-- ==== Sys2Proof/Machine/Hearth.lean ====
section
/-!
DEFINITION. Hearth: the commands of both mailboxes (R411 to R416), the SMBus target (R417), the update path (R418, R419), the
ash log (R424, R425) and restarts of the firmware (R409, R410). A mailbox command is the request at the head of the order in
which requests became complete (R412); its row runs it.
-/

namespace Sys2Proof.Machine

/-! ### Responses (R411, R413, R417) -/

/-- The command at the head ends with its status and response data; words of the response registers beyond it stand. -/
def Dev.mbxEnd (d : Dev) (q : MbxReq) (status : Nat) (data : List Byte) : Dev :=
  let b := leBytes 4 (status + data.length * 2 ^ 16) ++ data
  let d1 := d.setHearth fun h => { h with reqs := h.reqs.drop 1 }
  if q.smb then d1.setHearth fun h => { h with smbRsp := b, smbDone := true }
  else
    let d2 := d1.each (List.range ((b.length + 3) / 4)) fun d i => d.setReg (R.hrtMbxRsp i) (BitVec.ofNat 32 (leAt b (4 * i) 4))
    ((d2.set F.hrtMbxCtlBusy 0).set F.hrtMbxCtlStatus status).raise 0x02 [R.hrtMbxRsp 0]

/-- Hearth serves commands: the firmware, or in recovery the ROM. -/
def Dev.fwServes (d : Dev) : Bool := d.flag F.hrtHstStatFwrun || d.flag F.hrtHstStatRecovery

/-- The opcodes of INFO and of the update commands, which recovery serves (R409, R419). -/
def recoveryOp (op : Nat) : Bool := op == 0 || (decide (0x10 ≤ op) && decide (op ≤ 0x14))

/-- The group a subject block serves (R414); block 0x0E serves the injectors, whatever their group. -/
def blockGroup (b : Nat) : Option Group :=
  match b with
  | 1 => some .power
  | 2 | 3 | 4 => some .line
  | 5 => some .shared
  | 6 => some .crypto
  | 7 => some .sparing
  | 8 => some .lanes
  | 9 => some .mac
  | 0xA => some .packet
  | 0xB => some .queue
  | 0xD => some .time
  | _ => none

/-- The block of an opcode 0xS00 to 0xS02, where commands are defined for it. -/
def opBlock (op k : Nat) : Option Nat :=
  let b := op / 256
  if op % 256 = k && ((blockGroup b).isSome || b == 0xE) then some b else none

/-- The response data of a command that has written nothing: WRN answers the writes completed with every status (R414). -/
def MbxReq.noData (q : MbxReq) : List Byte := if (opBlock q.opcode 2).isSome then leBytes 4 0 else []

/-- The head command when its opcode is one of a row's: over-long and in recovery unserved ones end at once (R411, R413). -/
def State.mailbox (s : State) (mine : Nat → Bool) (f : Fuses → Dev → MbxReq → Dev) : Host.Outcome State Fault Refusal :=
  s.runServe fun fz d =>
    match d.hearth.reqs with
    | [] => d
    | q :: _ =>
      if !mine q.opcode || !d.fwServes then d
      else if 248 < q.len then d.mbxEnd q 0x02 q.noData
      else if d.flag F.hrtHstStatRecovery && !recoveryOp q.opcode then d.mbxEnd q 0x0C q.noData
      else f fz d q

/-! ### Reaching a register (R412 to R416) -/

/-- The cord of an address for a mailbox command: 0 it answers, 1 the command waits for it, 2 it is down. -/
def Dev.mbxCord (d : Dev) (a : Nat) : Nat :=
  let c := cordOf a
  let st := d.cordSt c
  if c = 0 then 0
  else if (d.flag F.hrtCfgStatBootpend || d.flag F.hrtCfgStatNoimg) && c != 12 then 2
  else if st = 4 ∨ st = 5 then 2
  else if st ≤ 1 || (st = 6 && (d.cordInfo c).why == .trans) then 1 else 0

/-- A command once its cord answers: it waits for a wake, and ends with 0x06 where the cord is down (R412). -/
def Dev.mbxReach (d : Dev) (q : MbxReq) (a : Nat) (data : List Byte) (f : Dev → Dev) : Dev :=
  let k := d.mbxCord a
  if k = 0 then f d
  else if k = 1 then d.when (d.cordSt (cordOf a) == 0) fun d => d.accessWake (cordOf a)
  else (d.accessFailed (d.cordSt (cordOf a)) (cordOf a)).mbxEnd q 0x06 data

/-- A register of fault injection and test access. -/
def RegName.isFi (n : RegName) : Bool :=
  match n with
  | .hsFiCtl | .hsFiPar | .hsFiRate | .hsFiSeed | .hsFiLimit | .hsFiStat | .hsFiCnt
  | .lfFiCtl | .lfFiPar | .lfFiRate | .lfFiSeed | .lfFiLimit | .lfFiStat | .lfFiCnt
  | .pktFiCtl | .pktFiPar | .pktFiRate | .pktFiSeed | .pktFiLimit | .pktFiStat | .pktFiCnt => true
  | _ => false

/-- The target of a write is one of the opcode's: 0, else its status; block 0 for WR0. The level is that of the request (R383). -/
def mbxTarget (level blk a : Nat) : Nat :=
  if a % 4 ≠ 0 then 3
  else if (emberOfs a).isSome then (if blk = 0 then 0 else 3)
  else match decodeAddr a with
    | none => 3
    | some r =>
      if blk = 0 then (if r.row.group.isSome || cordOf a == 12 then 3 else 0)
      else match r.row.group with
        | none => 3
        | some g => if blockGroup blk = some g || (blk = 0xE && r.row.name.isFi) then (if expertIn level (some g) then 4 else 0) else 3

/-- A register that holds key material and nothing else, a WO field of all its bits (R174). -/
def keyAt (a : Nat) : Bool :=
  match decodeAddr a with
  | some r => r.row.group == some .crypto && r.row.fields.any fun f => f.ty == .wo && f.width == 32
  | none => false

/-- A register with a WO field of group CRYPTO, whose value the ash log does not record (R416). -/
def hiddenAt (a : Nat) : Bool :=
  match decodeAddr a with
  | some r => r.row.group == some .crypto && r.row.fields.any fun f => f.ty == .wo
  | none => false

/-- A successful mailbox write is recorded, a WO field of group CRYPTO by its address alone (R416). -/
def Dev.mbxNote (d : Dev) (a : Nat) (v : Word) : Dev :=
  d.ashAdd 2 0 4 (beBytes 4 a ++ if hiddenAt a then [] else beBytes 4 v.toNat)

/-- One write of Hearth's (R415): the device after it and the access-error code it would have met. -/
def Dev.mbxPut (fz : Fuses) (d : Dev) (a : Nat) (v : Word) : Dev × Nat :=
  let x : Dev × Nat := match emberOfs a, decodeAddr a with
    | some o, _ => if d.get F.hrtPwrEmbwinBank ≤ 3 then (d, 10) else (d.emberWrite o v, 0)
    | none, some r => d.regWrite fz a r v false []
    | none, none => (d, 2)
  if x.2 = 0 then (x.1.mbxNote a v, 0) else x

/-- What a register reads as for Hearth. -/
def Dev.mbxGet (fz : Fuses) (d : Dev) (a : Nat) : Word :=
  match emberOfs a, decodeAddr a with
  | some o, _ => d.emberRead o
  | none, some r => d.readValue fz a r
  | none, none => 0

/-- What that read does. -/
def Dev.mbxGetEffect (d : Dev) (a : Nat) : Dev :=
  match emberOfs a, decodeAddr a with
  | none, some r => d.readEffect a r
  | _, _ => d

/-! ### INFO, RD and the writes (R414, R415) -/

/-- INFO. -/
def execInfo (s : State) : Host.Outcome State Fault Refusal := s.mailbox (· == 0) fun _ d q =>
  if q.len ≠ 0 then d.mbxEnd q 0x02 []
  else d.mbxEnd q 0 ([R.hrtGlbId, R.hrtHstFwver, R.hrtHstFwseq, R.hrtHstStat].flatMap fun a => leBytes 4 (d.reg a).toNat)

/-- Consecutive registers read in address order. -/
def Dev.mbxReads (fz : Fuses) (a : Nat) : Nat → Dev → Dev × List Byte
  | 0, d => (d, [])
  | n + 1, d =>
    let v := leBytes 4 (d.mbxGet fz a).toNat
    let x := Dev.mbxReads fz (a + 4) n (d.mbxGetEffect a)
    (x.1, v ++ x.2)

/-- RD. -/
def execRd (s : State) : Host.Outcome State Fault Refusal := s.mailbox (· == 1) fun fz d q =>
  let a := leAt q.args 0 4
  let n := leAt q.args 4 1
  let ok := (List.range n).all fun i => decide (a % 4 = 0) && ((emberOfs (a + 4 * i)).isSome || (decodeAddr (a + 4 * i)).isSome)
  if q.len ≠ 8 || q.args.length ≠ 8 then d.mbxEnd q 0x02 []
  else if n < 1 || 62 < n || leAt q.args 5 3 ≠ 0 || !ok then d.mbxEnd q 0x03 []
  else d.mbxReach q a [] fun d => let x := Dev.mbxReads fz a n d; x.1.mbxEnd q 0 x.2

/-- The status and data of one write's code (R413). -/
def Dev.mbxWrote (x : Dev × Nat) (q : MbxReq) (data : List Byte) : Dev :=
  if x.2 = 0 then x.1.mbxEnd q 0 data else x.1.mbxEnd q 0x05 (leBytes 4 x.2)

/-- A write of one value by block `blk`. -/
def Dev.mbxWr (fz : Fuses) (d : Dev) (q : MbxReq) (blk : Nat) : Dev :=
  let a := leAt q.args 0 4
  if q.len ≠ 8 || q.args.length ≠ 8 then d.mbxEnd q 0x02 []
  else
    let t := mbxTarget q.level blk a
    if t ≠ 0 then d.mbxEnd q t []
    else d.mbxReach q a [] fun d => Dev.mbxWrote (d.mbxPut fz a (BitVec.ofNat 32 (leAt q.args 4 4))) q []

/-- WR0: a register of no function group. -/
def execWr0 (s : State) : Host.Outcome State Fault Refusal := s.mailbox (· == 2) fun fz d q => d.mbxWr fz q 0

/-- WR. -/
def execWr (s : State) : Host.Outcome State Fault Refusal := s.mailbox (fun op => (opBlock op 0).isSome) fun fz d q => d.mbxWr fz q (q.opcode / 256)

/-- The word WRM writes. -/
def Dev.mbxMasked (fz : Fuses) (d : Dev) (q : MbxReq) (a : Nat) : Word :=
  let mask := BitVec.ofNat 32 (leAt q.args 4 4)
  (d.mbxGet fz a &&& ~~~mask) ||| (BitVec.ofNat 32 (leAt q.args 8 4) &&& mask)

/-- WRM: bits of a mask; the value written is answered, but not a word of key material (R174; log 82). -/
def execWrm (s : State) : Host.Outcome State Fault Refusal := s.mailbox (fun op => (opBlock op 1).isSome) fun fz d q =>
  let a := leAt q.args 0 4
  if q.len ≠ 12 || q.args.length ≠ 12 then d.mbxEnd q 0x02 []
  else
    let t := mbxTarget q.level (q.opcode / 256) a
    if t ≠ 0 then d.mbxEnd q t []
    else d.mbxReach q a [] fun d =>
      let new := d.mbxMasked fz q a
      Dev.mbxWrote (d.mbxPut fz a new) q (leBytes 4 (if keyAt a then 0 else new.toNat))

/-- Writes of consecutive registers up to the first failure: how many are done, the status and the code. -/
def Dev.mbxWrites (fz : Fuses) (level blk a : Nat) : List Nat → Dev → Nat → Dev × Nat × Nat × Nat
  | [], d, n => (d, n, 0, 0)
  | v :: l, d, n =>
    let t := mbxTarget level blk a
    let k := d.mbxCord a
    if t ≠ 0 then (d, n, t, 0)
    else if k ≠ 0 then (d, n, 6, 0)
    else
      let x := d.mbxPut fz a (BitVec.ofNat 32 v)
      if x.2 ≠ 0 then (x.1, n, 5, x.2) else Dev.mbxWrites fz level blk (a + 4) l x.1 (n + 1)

+++++

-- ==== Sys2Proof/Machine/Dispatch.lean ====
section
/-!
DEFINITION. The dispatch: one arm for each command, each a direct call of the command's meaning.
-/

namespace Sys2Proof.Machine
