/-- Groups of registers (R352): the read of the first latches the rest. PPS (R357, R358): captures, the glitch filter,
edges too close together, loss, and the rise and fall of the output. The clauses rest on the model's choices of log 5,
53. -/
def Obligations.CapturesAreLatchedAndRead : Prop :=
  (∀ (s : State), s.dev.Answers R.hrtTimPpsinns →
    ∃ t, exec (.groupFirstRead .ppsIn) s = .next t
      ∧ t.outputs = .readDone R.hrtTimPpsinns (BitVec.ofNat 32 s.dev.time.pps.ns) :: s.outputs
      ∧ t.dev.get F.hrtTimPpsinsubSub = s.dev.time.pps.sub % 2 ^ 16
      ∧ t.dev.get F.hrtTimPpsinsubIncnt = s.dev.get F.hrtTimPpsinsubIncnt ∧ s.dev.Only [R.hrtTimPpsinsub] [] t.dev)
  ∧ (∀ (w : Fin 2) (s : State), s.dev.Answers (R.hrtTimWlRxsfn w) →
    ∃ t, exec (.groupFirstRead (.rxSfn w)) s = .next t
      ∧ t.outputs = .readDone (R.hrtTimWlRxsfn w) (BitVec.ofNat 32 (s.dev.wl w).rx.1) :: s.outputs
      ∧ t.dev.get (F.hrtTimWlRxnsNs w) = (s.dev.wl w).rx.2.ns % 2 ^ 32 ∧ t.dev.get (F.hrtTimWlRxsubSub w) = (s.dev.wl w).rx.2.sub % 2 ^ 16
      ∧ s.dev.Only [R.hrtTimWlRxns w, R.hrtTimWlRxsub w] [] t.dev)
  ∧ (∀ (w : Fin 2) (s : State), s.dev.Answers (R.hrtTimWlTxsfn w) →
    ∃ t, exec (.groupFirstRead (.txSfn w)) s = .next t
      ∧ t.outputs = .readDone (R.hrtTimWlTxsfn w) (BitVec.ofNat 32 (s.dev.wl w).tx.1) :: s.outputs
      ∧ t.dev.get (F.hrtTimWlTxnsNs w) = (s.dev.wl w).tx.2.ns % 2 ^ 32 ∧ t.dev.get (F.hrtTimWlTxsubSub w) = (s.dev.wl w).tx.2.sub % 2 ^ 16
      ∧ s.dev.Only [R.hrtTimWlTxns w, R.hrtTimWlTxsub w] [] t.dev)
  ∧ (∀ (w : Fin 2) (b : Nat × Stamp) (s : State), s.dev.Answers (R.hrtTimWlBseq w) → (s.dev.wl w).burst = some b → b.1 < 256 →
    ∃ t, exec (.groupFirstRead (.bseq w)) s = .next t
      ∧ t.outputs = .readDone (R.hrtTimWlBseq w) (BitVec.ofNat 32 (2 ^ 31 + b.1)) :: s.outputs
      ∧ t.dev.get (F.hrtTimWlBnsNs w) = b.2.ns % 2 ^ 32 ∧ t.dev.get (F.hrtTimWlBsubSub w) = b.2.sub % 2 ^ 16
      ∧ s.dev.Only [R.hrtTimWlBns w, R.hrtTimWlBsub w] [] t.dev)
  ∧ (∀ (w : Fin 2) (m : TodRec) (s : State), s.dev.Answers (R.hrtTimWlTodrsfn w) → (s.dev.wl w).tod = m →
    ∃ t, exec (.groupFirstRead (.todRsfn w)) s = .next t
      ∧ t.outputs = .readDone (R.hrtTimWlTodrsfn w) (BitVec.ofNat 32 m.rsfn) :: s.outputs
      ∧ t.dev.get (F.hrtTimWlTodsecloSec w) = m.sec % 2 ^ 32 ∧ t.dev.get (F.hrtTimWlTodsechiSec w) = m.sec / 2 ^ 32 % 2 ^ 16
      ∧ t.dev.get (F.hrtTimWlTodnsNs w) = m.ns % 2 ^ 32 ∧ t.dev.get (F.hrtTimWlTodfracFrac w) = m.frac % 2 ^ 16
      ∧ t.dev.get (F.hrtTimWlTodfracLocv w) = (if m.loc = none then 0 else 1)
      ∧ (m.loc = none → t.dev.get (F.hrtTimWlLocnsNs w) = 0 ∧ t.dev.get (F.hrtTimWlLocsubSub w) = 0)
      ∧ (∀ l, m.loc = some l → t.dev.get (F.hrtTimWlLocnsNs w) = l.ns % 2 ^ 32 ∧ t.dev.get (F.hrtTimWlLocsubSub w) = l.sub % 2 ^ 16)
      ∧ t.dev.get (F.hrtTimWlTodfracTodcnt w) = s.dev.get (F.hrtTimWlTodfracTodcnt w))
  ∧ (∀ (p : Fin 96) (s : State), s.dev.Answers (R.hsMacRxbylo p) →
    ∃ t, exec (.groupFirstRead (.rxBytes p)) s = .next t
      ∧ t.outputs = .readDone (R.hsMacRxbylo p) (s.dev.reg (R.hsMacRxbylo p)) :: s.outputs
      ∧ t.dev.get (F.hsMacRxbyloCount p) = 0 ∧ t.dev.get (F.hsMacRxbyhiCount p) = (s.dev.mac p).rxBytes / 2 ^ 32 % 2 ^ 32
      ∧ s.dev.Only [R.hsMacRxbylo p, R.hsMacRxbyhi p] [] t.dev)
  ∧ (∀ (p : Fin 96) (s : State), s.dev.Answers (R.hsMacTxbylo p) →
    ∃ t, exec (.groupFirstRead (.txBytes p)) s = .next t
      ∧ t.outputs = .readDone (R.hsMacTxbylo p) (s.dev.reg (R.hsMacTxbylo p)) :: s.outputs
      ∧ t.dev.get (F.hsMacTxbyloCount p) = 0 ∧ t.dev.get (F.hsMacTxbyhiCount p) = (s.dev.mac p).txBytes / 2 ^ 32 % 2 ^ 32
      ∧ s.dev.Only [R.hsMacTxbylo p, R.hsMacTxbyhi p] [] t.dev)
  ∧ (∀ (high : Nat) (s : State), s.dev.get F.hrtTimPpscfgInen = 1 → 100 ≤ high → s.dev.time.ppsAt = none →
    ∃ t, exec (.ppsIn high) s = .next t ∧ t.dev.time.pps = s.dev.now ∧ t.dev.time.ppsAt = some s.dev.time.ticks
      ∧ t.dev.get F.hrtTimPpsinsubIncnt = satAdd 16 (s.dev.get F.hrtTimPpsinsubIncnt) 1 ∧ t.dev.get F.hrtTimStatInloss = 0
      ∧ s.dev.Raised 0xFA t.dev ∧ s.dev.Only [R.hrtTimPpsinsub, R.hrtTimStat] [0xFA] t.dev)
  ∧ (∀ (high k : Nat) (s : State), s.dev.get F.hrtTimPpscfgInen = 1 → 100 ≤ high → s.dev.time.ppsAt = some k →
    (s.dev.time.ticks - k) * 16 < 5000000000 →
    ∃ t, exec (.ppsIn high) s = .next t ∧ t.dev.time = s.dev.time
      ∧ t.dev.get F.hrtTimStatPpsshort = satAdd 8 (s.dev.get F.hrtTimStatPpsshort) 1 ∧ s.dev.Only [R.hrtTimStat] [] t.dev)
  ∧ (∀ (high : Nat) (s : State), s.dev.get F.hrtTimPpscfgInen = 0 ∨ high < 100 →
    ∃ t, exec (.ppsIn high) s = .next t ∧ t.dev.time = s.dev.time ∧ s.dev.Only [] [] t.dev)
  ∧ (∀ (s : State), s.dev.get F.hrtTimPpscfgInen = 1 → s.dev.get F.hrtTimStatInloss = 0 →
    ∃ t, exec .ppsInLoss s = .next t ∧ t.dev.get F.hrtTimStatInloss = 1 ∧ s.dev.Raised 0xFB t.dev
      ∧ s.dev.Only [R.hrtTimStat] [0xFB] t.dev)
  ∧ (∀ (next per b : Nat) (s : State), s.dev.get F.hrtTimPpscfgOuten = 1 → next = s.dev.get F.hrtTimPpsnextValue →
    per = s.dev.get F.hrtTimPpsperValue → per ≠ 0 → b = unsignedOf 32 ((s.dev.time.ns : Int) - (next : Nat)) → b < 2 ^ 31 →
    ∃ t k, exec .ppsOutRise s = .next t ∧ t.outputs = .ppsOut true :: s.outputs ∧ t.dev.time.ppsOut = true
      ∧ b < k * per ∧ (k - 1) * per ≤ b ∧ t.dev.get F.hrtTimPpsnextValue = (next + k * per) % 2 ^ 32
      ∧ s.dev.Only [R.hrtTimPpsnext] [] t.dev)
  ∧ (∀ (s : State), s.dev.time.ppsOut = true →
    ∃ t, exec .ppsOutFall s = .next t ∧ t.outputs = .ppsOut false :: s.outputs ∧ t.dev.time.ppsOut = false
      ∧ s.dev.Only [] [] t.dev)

+++++

- EXERCISE DESCRIPTION -
Every line containing the word "that" should be copied from the material.

- ANSWER -
/-- The response data of a command that has written nothing: WRN answers the writes completed with every status (R414). -/
/-- The target of a write is one of the opcode's: 0, else its status; block 0 for WR0. The level is that of the request (R383). -/
/-- A register that holds key material and nothing else, a WO field of all its bits (R174). -/
/-- What that read does. -/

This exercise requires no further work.